Collected data entries:
-- ==== Sys2Proof/Machine/WorkOps.lean ====
section
/-! DEFINITION. The work-creation words (R306 to R313). -/
namespace Sys2Proof.Machine

/-- The effects of a word that reads its object, then acts as a `fence.dev` before its write (R307, R313). -/
def fenced1 (reads : List Eff) (e : Eff) : LaneOut := .ok (reads ++ [.sync, .acquire true, e])
/-- The location a lane loads from an address that translates. -/
def State.laneLoc (z : State) (a : Nat) : Loc :=
  match z.xlat (some z.cc) z.cctx .load a with
  | .ok pa key apt _ _ _ _ => .dev pa key (BitVec.ofNat 64 a) apt
  | _ => .dev 0 0 (BitVec.ofNat 64 a) 0
/-- An object within a page that a lane reads by class-L loads, as a number; a poisoned one raises UNCORRECTABLE (R133, R307). -/
def State.laneGet (z : State) (a n : Nat) : Except LaneOut Nat :=
  let (bs, bad) := z.loadBytes z.cc (z.cachedNow z.cc z.cg) (z.laneLoc a) n
  if bad then .error (.trap .uncorrectable (BitVec.ofNat 64 a)) else .ok (ofBytesLE bs)
/-- Those loads (R198, R207, R221). -/
def State.laneReads (z : State) (a n : Nat) : List Eff := z.objReads z.cc z.cg (z.laneLoc a) n
/-- The loads of a declared-input list, its end among them. -/
def State.listReads (z : State) (r : Nat) : List Eff :=
  if recInputs r = 0 then []
  else (List.range (((z.inputsOf z.cctx r).getD []).length + 1)).flatMap fun i => z.laneReads ((recInputs r + 16 * i) % 2 ^ 64) 16
/-- A range a lane reads translates, or how the lane ends. -/
def State.laneRange (z : State) (n : Need) (a len : Nat) : Except LaneOut Unit :=
  match z.rangeFault (some z.cc) z.cctx n a len with
  | none => .ok ()
  | some (.arriving k, _) => .error (.parkLayer k)
  | some (.fault c, va) => .error (.park c (BitVec.ofNat 64 va))
  | some (.ok .., _) => .ok ()
/-- A declared-input list a lane reads (R294, R307). -/
def State.laneInputs (z : State) (r : Nat) : Except LaneOut Unit :=
  if recInputs r = 0 then .ok ()
  else if recInputs r % 16 ≠ 0 then .error badValue
  else match z.inputsFault z.cctx 65 (recInputs r) with
    | some (.arriving k, _) => .error (.parkLayer k)
    | some (.fault c, a) => .error (.park c (BitVec.ofNat 64 a))
    | _ => if (z.inputsOf z.cctx r).isSome then .ok () else .error badValue
/-- A node descriptor a lane reads, with its record and inputs; the record is 32-byte aligned, on a page of aperture 0, 1 or 2 (R293,
R307, R310).  The answer is the loads. -/
def State.laneNode (z : State) (a : Nat) : Except LaneOut (List Eff) := do
  z.laneRange .objRW a 64
  let n ← z.laneGet a 64
  let p := bits n 63 0
  if p % 32 ≠ 0 then .error badValue
  z.laneRange .load p 32
  if (match z.laneLoc p with | .dev _ _ _ apt => decide (2 < apt) | .scr .. => false) then .error badValue
  let r ← z.laneGet p 32
  if !nodeLegal n r then .error badValue
  z.laneInputs r
  .ok (z.laneReads a 64 ++ [.object (z.laneLoc a) 0 true] ++ z.laneReads p 32 ++ z.listReads r)
/-- `emit` (R307, R311). -/
def State.planEmit (z : State) (a b : Nat) : LaneOut :=
  outOf (z.checkGlobal z.cc z.cg .objRW a 64) fun loc => outOf (z.laneGet a 64) fun d =>
    if !bitAt d 255 then badValue
    else outOf (z.laneNode a) fun reads =>
      match z.nodeAtPa loc.place.2 with
      | none => badValue
      | some k =>
        if (z.node k).st ≠ 1 then badValue
        else if z.nodeRoom k then fenced1 reads (.emit k (BitVec.ofNat 64 b)) else .stall .again
/-- Whether an object at a location is free, as its home unit holds it when the Lantern asks (R295, R308). -/
def State.objFree (z : State) (loc : Loc) (node : Bool) : Bool :=
  !bitAt (ofBytesLE (z.locRead (loc.plus 24) 8).1) 62 && (!node || bits (ofBytesLE (z.locRead (loc.plus 44) 4).1) 1 0 == 0)
/-- `spawn` (R307, R308); of several lanes that name one object the lowest registers it (`WordOut.claim`). -/
def State.planSpawn (z : State) (a b : Nat) : LaneOut :=
  if a % 32 ≠ 0 then .trap .misaligned (BitVec.ofNat 64 a)
  else if b % 16 ≠ 0 then .trap .misaligned (BitVec.ofNat 64 b)
  else outOf (z.checkGlobal z.cc z.cg .objRW a 32) fun loc => outOf (z.laneGet a 32) fun r =>
    let go (reads : List Eff) : LaneOut :=
      if !z.objFree loc (bitAt r 255) then badValue
      else if 4096 ≤ z.workTable then .stall .again
      else fenced1 reads (.spawn (BitVec.ofNat 64 a) (BitVec.ofNat 64 b) loc.place.2)
    if bitAt r 255 then
      (if a % 64 ≠ 0 || b ≠ 0 then badValue
      else outOf (z.laneNode a) fun reads => go reads)
    else if b = 0 || !recLegal r then badValue
    else outOf (z.laneInputs r) fun _ => go (z.laneReads a 32 ++ [.object (z.laneLoc a) 0 true] ++ z.listReads r)
/-- `jdec` (R307, R309). -/
def State.planJdec (z : State) (a : Nat) : LaneOut :=
  outOf (z.checkGlobal z.cc z.cg .objRW a 32) fun loc =>
    match loc with
    | .dev pa key _ _ => fenced1 [.object loc 0 true] (.jdec ⟨z.cc, z.cg, z.cteam.idx, pa + 24, key, BitVec.ofNat 64 a, z.cctx, z.cg⟩)
    | .scr .. => badValue

/-- `EMIT` (R311): Appends a record to a graph node's ring. -/
def execEmit (ch : Bool) (a : Src) (b : Src) (st' : State) : Outcome :=
  st'.word ch (.emit ch a b) (bodySerial fun z _ v => z.planEmit (arg v 0) (arg v 1))
/-- `SPAWN` (R308): Registers a task record or node as a child. -/
def execSpawn (ch : Bool) (a : Src) (b : Src) (st' : State) : Outcome :=
  st'.word ch (.spawn ch a b) (bodyEach fun z _ v => z.planSpawn (arg v 0) (arg v 1))
/-- `JDEC` (R309): Posts a decrement of a join or producer counter. -/
def execJdec (ch : Bool) (a : Src) (st' : State) : Outcome :=
  st'.word ch (.jdec ch a) (bodySerial fun z _ v => z.planJdec (arg v 0))

end Sys2Proof.Machine
end

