-- ==== Sys2Proof/Machine/Dispatch.lean ====
section
/-! DEFINITION. The dispatch: one arm for each constructor of `Instr`, each a call of its meaning. -/
namespace Sys2Proof.Machine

## Prompt
The lines to return are those with the string "checkGlobal" in them; copy each from the entries above.

## Reply to the task
  outOf (z.checkGlobal z.cc z.cg .objRW a 64) fun loc => outOf (z.laneGet a 64) fun d =>
  else outOf (z.checkGlobal z.cc z.cg .objRW a 32) fun loc => outOf (z.laneGet a 32) fun r =>
  outOf (z.checkGlobal z.cc z.cg .objRW a 32) fun loc =>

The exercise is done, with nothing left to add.